• _EXERCISE INSTRUCTIONS_
Whichever lines include the word "writeBuf", copy them as they appear in the data.

• _DATASET EXCERPTS_
/-- Extents (R236, R244, R246–R251, R253, R258): the allocator takes what is FREE, skips what is RETIRED, OPEN or pinned within the
quota, and calves an unpinned slice; lines are written with their generation; a line that fails twice closes its extent; an extent is
retired and returned by a write.
Rests in part on the model's readings and choices in log entry 36. -/
def Obligations.ExtentsFollowTheAllocatorsTable : Prop :=
  (∀ (s : State) (r : RgnIx), s.con FRN_STAT_READY = true → (s.rgn r).readyExts.length < 2 →
    let e := s.cget (FRR_WR_PTR r)
    let x := s.ext r e
    let o := tget s.firn.index x.slice {}
    let next := if e + 1 < 131072 - s.scratch r then e + 1 else 0
    (x.state = 0 → e ∉ (s.rgn r).readyExts → ∃ u, exec (.allocatorInspect r) s = .next u ∧
      (u.rgn r).readyExts = (s.rgn r).readyExts ++ [e] ∧ u.cget (FRR_WR_PTR r) = next ∧ u.firn = s.firn) ∧
    (x.state = 3 ∨ x.state = 1 → exec (.allocatorInspect r) s = .next (s.cset (FRR_WR_PTR r) next)) ∧
    (x.state = 2 → o.state ≠ 1 → 0 < o.pins → s.pinnedExtents r ≤ s.pinQuota r →
      exec (.allocatorInspect r) s = .next (s.cset (FRR_WR_PTR r) next)) ∧
    (x.state = 2 → o.state = 2 → o.pins = 0 → o.slice % 131072 = x.slice → 0 < x.gen → x.damaged = false → x.retirePend = false →
      ∃ u, exec (.allocatorInspect r) s = .next u ∧ (tget u.firn.index x.slice {}).state = 3 ∧ (u.ext r e).state = 0 ∧
        (u.ext r e).gen = x.gen ∧ (u.rgn r).readyExts = (s.rgn r).readyExts ++ [e])) ∧
  (∀ (s : State) (r : RgnIx) (c : Chain), (s.rgn r).chains = [c] → 64 ≤ c.tail.length → c.ext < 131072 - s.scratch r →
    ∃ u, exec (.lineWrite r) s = .next u ∧ u.cget (FRR_LINES_CNT r) = (s.cget (FRR_LINES_CNT r) + 1) % 2 ^ 64 ∧
      (u.ext r c.ext).hwm = max (s.ext r c.ext).hwm (c.tailLine + 1) ∧
      ∃ w, (u.rgn r).writeBuf = (s.rgn r).writeBuf ++ [w] ∧ w.ext = c.ext ∧ w.gen = c.gen ∧ w.line = c.tailLine ∧
        w.data = c.tail.take 64 ∧ w.retried = false) ∧
  (∀ (s : State) (r : RgnIx) (w : WLine) (rest : List WLine), (s.rgn r).writeBuf = w :: rest →
    (∃ u, exec (.writeAcknowledged r) s = .next u ∧ (u.rgn r).writeBuf = rest ∧
      tget u.firn.lines ((131072 * r.val + w.ext) * 65536 + w.line) (formLine [] 0) = formLine w.data w.gen ∧ u = { s with regions := u.regions, firn := u.firn }) ∧
    (w.retried = false → ∃ u, exec (.writeRetry r) s = .next u ∧ (u.rgn r).writeBuf = { w with retried := true } :: rest ∧
      u = { s with regions := u.regions }) ∧
    (w.retried = true → (s.rgn r).chains = [] → w.ext < 131072 - s.scratch r → w.units = [] → rest = [] →
      ∃ u, exec (.storeWriteFailure r) s = .next u ∧ (u.ext r w.ext).state = 2 ∧ (u.ext r w.ext).hwm = w.line ∧
        (u.ext r w.ext).damaged = true ∧ (u.rgn r).writeBuf = [] ∧
        u.cget (FRR_UNC_CNT (stackOf r w.ext w.line)) = min (s.cget (FRR_UNC_CNT (stackOf r w.ext w.line)) + 1) (2 ^ 32 - 1))) ∧
  (∀ (s : State) (m : MasterIx) (r : RgnIx) (x : XtWrite), s.frozen m = false →
    s.permitted m .control (FRR_XT_SEL_EXT r).reg .write = true →
    let e := x.val.toNat % 2 ^ 17
    e < 131072 - s.scratch r →
    (bits x.val.toNat 17 2 = 0 → ∃ u, exec (.extentSnapshot m r x) s = .next u ∧ u.ext r e = s.ext r e ∧ u.firn = s.firn ∧
      (x.corrected = true → u.cget FRN_EVT2_SRAM_CORR = min (s.cget FRN_EVT2_SRAM_CORR + 1) (2 ^ FRN_EVT2_SRAM_CORR.width - 1)) ∧
      ∀ n, n < 3 → u.cget (FRR_XT_DATA_D (3 * r.val + n)) = (s.ext r e).words.getD n 0 % 2 ^ 32) ∧
    (bits x.val.toNat 17 2 = 1 → (s.ext r e).state = 0 → ∃ u, exec (.extentRetire m r x) s = .next u ∧
      (u.ext r e).state = 3 ∧ (u.rgn r).readyExts = (s.rgn r).readyExts.filter (· ≠ e)) ∧
    (bits x.val.toNat 17 2 = 1 → (s.ext r e).state = 2 → ∃ u, exec (.extentRetire m r x) s = .next u ∧ (u.ext r e).state = 2 ∧
      (u.ext r e).retirePend = true) ∧
    (bits x.val.toNat 17 2 = 2 → (s.ext r e).state = 3 → ∃ u, exec (.extentReturn m r x) s = .next u ∧ (u.ext r e).state = 0))

/-- Reads of the store (R234, R237, R238, R250, R254, R257): a read is accepted or waits, and what returns has the first status of
R237's table that applies; the scrubber notes what it finds; clearing a pin takes it off the entries it counted in.
Rests in part on the model's readings and choices in log entries 71 and 89. -/
def Obligations.LineReadsReturnTheFirstStatusThatApplies : Prop :=
  (∀ (s : State) (w : Requester) (a : W64), s.hibernating = false →
    let r := bits a.toNat 39 2
    ((s.rgn r).reads.length < 4096 → ∃ u, exec (.lineRead w a) s = .next u ∧ (u.rgn r).reads = (s.rgn r).reads ++ [(w, a.toNat)] ∧
      u.cget (FRR_RD_OUTST r) = (s.rgn r).reads.length + 1 ∧ u = { s with creg := u.creg, regions := u.regions }) ∧
    (4096 ≤ (s.rgn r).reads.length → ∃ u, exec (.lineRead w a) s = .next u ∧
      (u.rgn r).waiting = (s.rgn r).waiting ++ [(w, a.toNat)] ∧ (u.rgn r).reads = (s.rgn r).reads ∧
      u.cget (FRR_RD_WAITS r) = min (s.cget (FRR_RD_WAITS r) + 1) 65535 ∧ u.cget (FRR_RD_FULL_SEEN r) = 1)) ∧
  (∀ (s : State) (r : RgnIx) (c : MvIx) (g e l : Nat) (raw : RawLine) (rest : List (Requester × Nat)), s.hibernating = false →
    g < 32768 → e < 131072 → l < 65536 →
    let a := mkFirnAddr r g e l
    (s.rgn r).reads = (.mover c, a) :: rest →
    let x := s.ext r e
    let dead := x.gen ≠ g ∨ x.state = 0 ∨ x.state = 3
    let zeros := List.replicate 64 (0 : Byte)
    let got := (s.mch c).got
    (dead → ∃ u, exec (.lineReadReturn r raw) s = .next u ∧ (u.mch c).got = got ++ [(a, 5, zeros)]) ∧
    (¬ dead → x.hwm ≤ l → ∃ u, exec (.lineReadReturn r raw) s = .next u ∧ (u.mch c).got = got ++ [(a, 2, zeros)]) ∧
    (¬ dead → l < x.hwm → ∀ w, s.bufferedLine r e l = some w → w.gen = g →
      ∃ u, exec (.lineReadReturn r raw) s = .next u ∧ (u.mch c).got = got ++ [(a, 0, w.data)] ∧ u.firn = s.firn) ∧
    (¬ dead → l < x.hwm → s.bufferedLine r e l = none → ∀ y z, s.storedLine r e l = (y, z) →
      ((y.read raw).1 = .uncorrectable → ∃ u, exec (.lineReadReturn r raw) s = .next u ∧ (u.mch c).got = got ++ [(a, 3, zeros)] ∧
        u.cget (FRR_BAD_ADDR r) = a ∧ u.con FRN_STAT_DAMAGED_SEEN = true ∧
        u.cget (FRR_UNC_CNT (stackOf r e l)) = min (s.cget (FRR_UNC_CNT (stackOf r e l)) + 1) (2 ^ 32 - 1) ∧
        (e < 131072 - s.scratch r → (u.ext r e).damaged = true)) ∧
      ((y.read raw).1 ≠ .uncorrectable → (y.read raw).2.2.1 = false ∨ (y.read raw).2.2.2 ≠ g →
        ∃ u, exec (.lineReadReturn r raw) s = .next u ∧ (u.mch c).got = got ++ [(a, 4, zeros)]) ∧
      (∀ d, y.read raw = (.ok, d, true, g) →
        ∃ u, exec (.lineReadReturn r raw) s = .next u ∧ (u.mch c).got = got ++ [(a, 0, d)] ∧ u.firn = s.firn) ∧
      (∀ d, y.read raw = (.corrected, d, true, g) →
        ∃ u, exec (.lineReadReturn r raw) s = .next u ∧ (u.mch c).got = got ++ [(a, 1, d)] ∧
          u.cget (FRR_CORR_CNT (stackOf r e l)) = min (s.cget (FRR_CORR_CNT (stackOf r e l)) + 1) (2 ^ 32 - 1)))) ∧
  (∀ (s : State) (r : RgnIx) (raw : RawLine) (b : Bool), (s.rgn r).scrubPos + 1 < 2 ^ 33 →
    (s.ext r ((s.rgn r).scrubPos / 65536)).state = 0 → ∃ u, exec (.firnScrubStep r raw b) s = .next u ∧
      (u.rgn r).scrubPos = (s.rgn r).scrubPos + 1 ∧ u.firn = s.firn ∧ RegsSame s u [FRR_SCRUB_STAT_PROGRESS r]) ∧
  (∀ (s : State) (k : CoreIx), s.core k = none → (s.pin k).active = true → ∃ u, exec (.pinClear k) s = .next u ∧
    (u.pin k).active = false ∧ (u.pin k).trunc = (s.pin k).trunc) ∧
  (∀ (s : State) (k : CoreIx), s.core k = none → (s.pin k).active = false → exec (.pinClear k) s = .next s)

/-! ### Triggers and cores (R264–R296) -/

/-- Arming (R264, R265): a write of `TRG_CTRL` arms or disarms at the next tick; a refused mode stays and sets CFG_ERR; arming makes the
frame in progress F_arm and clears histories, states and re-arm records; cores in flight continue after a disarm.
Rests in part on the model's readings and choices in log entry 37. -/
def Obligations.ArmingTakesEffectAtATick : Prop :=
  (∀ (s : State) (m : MasterIx) (v : W32), s.frozen m = false → s.permitted m .control TRG_CTRL_MODE.reg .write = true →
    let mode := v.toNat % 4
    (mode ≠ 3 → mode = s.cget TRG_CTRL_MODE ∨ s.con TRG_CTRL_ARM = false → bitAt v.toNat 2 = true → s.con TRG_STAT_ARMED = false →
      s.twinStandby = false → ∃ u, exec (.triggerArmWrite m v) s = .next u ∧ u.con TRG_CTRL_ARM = true ∧ u.cget TRG_CTRL_MODE = mode ∧
        u.trg.armAsk = true ∧ u.trg.askTick = s.tm.tick ∧ u.con TRG_STAT_ARMED = false ∧
        u.cget TRG_STAT_CFG_ERR = s.cget TRG_STAT_CFG_ERR ∧ u = { s with creg := u.creg, trg := u.trg, sp := u.sp }) ∧
    (mode = 3 ∨ (mode ≠ s.cget TRG_CTRL_MODE ∧ s.con TRG_CTRL_ARM = true) → ∃ u, exec (.triggerArmWrite m v) s = .next u ∧
      u.cget TRG_CTRL_MODE = s.cget TRG_CTRL_MODE ∧ u.cget TRG_STAT_CFG_ERR = 1) ∧
    (mode = s.cget TRG_CTRL_MODE → mode ≠ 3 → bitAt v.toNat 2 = false → s.con TRG_STAT_ARMED = true →
      ∃ u, exec (.triggerDisarmWrite m v) s = .next u ∧ u.con TRG_CTRL_ARM = false ∧ u.trg.disarmAsk = true ∧
        u.con TRG_STAT_ARMED = true ∧ u.cget TRG_STAT_CFG_ERR = s.cget TRG_STAT_CFG_ERR)) ∧
  (∀ s : State, s.trg.armAsk = true → s.trg.askTick < s.tm.tick → ∃ u, exec .triggerArm s = .next u ∧ u.con TRG_STAT_ARMED = true ∧
    u.cget TRG_ARM_F_F = s.frame % 2 ^ 64 ∧ u.cget TRG_STAT_SEQ_STATE = 0 ∧ (∀ n, n < 16 → u.con (TRG_NU_VAL_HIGH n) = false) ∧
    u.trg.nus = [] ∧ u.trg.rearm = [] ∧ u.trg.cores = s.trg.cores ∧ u.trg.armAsk = false ∧ u = { s with creg := u.creg, trg := u.trg }) ∧
  (∀ s : State, s.trg.disarmAsk = true → s.trg.askTick < s.tm.tick → ∃ u, exec .triggerDisarm s = .next u ∧
    u.con TRG_STAT_ARMED = false ∧ u.trg.cores = s.trg.cores ∧ u.trg.fifo = s.trg.fifo ∧ RegsSame s u [TRG_STAT_ARMED] ∧
    u = { s with creg := u.creg, trg := u.trg })

/-- The native units at a decision point (R266, R267, R286): the windowed value over the sums since F_arm, the crossing with its
hysteresis, and one PRIM record for each frame that is evaluated, none for any other.
Rests in part on the model's readings and choices in log entry 37. -/
def Obligations.NativeUnitsCrossAtTheirLevel : Prop :=
  (∀ (s : State) (n : Fin 16), s.tm.tick = s.trg.sums.tick + 2 → s.trg.decidedTick ≠ some s.trg.sums.tick →
    s.con TRG_STAT_ARMED = true → s.trg.armTick ≤ s.trg.sums.tick → s.con (TRG_NU_CFG_EN n) = true →
    let w := s.cget (TRG_NU_CFG_WM1 n) + 1
    let u0 := tget s.trg.nus n {}
    ∀ x, s.trg.sums.select (s.cget (TRG_NU_CFG_SEL n)) = some x → u0.hist.length < 64 → u0.incLeft = 0 →
      let v := ((x :: u0.hist).take w).map (·.1) |>.sum
      let lvl := s.cget (TRG_NU_LEVEL_LEVEL n)
      ∃ u, exec (.decisionPoint 0 [] []) s = .next u ∧ u.cget (TRG_NU_VAL_V n) = v % 2 ^ 30 ∧
        (u.con (TRG_NU_VAL_INC n) = true ↔ ∃ y ∈ (x :: u0.hist).take w, y.2 = true) ∧
        (u0.high = false → lvl ≤ v → u.con (TRG_NU_VAL_HIGH n) = true ∧
          u.cget (TRG_NU_CNT_CROSS n) = min (s.cget (TRG_NU_CNT_CROSS n) + 1) 65535) ∧
        (u0.high = false → v < lvl → u.con (TRG_NU_VAL_HIGH n) = false ∧ u.cget (TRG_NU_CNT_CROSS n) = s.cget (TRG_NU_CNT_CROSS n)) ∧
        (u0.high = true → (u.con (TRG_NU_VAL_HIGH n) = true ↔ lvl - s.cget (TRG_NU_HYST_HYST n) ≤ v) ∧
          u.cget (TRG_NU_CNT_CROSS n) = s.cget (TRG_NU_CNT_CROSS n)) ∧
        (∃ p, u.trg.prim = some p) ∧ u.trg.decidedTick = some s.trg.sums.tick) ∧
  (∀ s : State, s.tm.tick = s.trg.sums.tick + 2 → s.trg.decidedTick ≠ some s.trg.sums.tick →
    s.con TRG_STAT_ARMED = false ∨ s.trg.sums.tick < s.trg.armTick → s.trg.fifo = [] →
    ∃ u, exec (.decisionPoint 0 [] []) s = .next u ∧ u.trg.prim = none ∧ u.trg.cores = s.trg.cores ∧ u.firn = s.firn ∧
      u.trg.decidedTick = some s.trg.sums.tick) ∧
  (∀ (s : State) (ws : List W64), s.trg.prim = some ws → ∃ u, exec .primQueued s = .next u ∧ u.trg.prim = none ∧
    u = { s with creg := u.creg, upl := u.upl, trg := u.trg })

/-- Requests and the table of outcomes (R273–R276, R280, R282–R284): a request waits in the FIFO or is answered at once; at its decision
the first check of R280's table that applies gives the outcome, and an accepted one takes the lowest free slot, the next serial and a
pin.
Rests in part on the model's readings and choices in log entry 38. -/
def Obligations.TheFirstCheckGivesTheOutcome : Prop :=
  (∀ (s : State) (body : List Byte), body.length = 32 →
    (s.con TRG_CTRL_REQ_EN = true → s.trg.fifo.length < 64 → ∃ u, exec (.requestArrival none body) s = .next u ∧
      u.trg.fifo = s.trg.fifo ++ [{ body := body, group := s.mailGroup, bad := false }] ∧
      u.cget TRG_REQQ_FILL = s.trg.fifo.length + 1 ∧ u = { s with creg := u.creg, trg := u.trg }) ∧
    (s.con TRG_CTRL_REQ_EN = true → 64 ≤ s.trg.fifo.length → ∃ u, exec (.requestArrival none body) s = .next u ∧
      u.cget TRG_CNT2_QFULL = min (s.cget TRG_CNT2_QFULL + 1) 255 ∧ u.trg = s.trg) ∧
    (s.con TRG_CTRL_REQ_EN = false → ∃ u, exec (.requestArrival none body) s = .next u ∧
      u.cget TRG_CNT2_BADREQ = min (s.cget TRG_CNT2_BADREQ + 1) 255 ∧ u.trg = s.trg)) ∧
  (∀ (s : State) (q : Req), s.tm.tick = s.trg.sums.tick + 2 → s.trg.decidedTick ≠ some s.trg.sums.tick → s.con TRG_STAT_ARMED = false →
    s.trg.fifo = [q] →
    let c := (s.toInst (3440 * 65536)).requestCandidate q
    (c.invalid = true → ∃ u, exec (.decisionPoint 0 [] []) s = .next u ∧ u.trg.fifo = [] ∧
      u.cget TRG_CNT2_BADREQ = min (s.cget TRG_CNT2_BADREQ + 1) 255 ∧ u.trg.cores = s.trg.cores ∧ u.firn = s.firn) ∧
    (c.invalid = false → c.gone = true → ∃ u, exec (.decisionPoint 0 [] []) s = .next u ∧ u.trg.fifo = [] ∧
      u.cget TRG_CNT1_GONE = min (s.cget TRG_CNT1_GONE + 1) 255 ∧ u.trg.cores = s.trg.cores ∧ u.firn = s.firn) ∧
    (c.invalid = false → c.gone = false → (∀ k, k < 64 → s.core k ≠ none) → ∃ u, exec (.decisionPoint 0 [] []) s = .next u ∧
      u.cget TRG_CNT1_BUSY = min (s.cget TRG_CNT1_BUSY + 1) 255 ∧ u.cget TRG_STAT_BUSY_SEEN = 1 ∧ u.trg.cores = s.trg.cores ∧
      u.cget TRG_SERIAL_NEXT = s.cget TRG_SERIAL_NEXT) ∧
    (c.invalid = false → c.gone = false → ∀ k, k < 64 → s.core k = none → (∀ j, j < k → s.core j ≠ none) →
      ∃ u n, exec (.decisionPoint 0 [] []) s = .next u ∧ u.core k = some n ∧ n.serial = s.cget TRG_SERIAL_NEXT ∧ n.source = 25 ∧
        n.first = c.first ∧ n.last = (s.clamp c c.first).1 ∧ n.clamped = (s.clamp c c.first).2 ∧ n.portFirst = c.portFirst ∧
        n.portLast = c.portLast ∧ (u.pin k).active = true ∧ (u.pin k).first = sliceOf c.first ∧ (u.pin k).last = sliceOf n.last ∧
        u.cget TRG_CNT0_ACCEPT = min (s.cget TRG_CNT0_ACCEPT + 1) 65535 ∧
        u.cget TRG_SERIAL_NEXT = (if n.serial = 0xFFFFFFFF then 1 else n.serial + 1) ∧ u.con (TRG_CORE_STAT_ACTIVE k) = true)) ∧
  (∀ (s : State) (c : Candidate) (pos : Nat), c.source < 25 → c.invalid = false →
    let f := s.cget TRG_ARM_F_F + s.cget (TRG_SRC_PRE_PRE c.source)
    (c.frame < f → s.decideOne c pos = (s.cbump TRG_CNT1_EARLY, { source := c.source, outcome := 2, inc := c.inc })) ∧
    (f ≤ c.frame → ∀ r, tget s.trg.rearm c.source none = some r → 0 < s.cget (TRG_SRC_REARM_REARM c.source) →
      c.frame ≤ r.frame + s.cget (TRG_SRC_REARM_REARM c.source) → s.con (TRG_SRC_REARM_MERGE c.source) = false →
      s.decideOne c pos = (s.cbump TRG_CNT1_REARM, { source := c.source, outcome := 3, inc := c.inc })) ∧
    (f ≤ c.frame → s.cget (TRG_SRC_REARM_REARM c.source) = 0 → s.cget TRG_CTRL_MODE = 0 →
      (s.decideOne c pos).2.outcome = 8 ∧ (s.decideOne c pos).1.trg.cores = s.trg.cores ∧
      (s.decideOne c pos).1.cget TRG_CNT0_ACCEPT = min (s.cget TRG_CNT0_ACCEPT + 1) 65535))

• _FINAL ANSWER_
      ∃ w, (u.rgn r).writeBuf = (s.rgn r).writeBuf ++ [w] ∧ w.ext = c.ext ∧ w.gen = c.gen ∧ w.line = c.tailLine ∧
  (∀ (s : State) (r : RgnIx) (w : WLine) (rest : List WLine), (s.rgn r).writeBuf = w :: rest →
    (∃ u, exec (.writeAcknowledged r) s = .next u ∧ (u.rgn r).writeBuf = rest ∧
    (w.retried = false → ∃ u, exec (.writeRetry r) s = .next u ∧ (u.rgn r).writeBuf = { w with retried := true } :: rest ∧
        (u.ext r w.ext).damaged = true ∧ (u.rgn r).writeBuf = [] ∧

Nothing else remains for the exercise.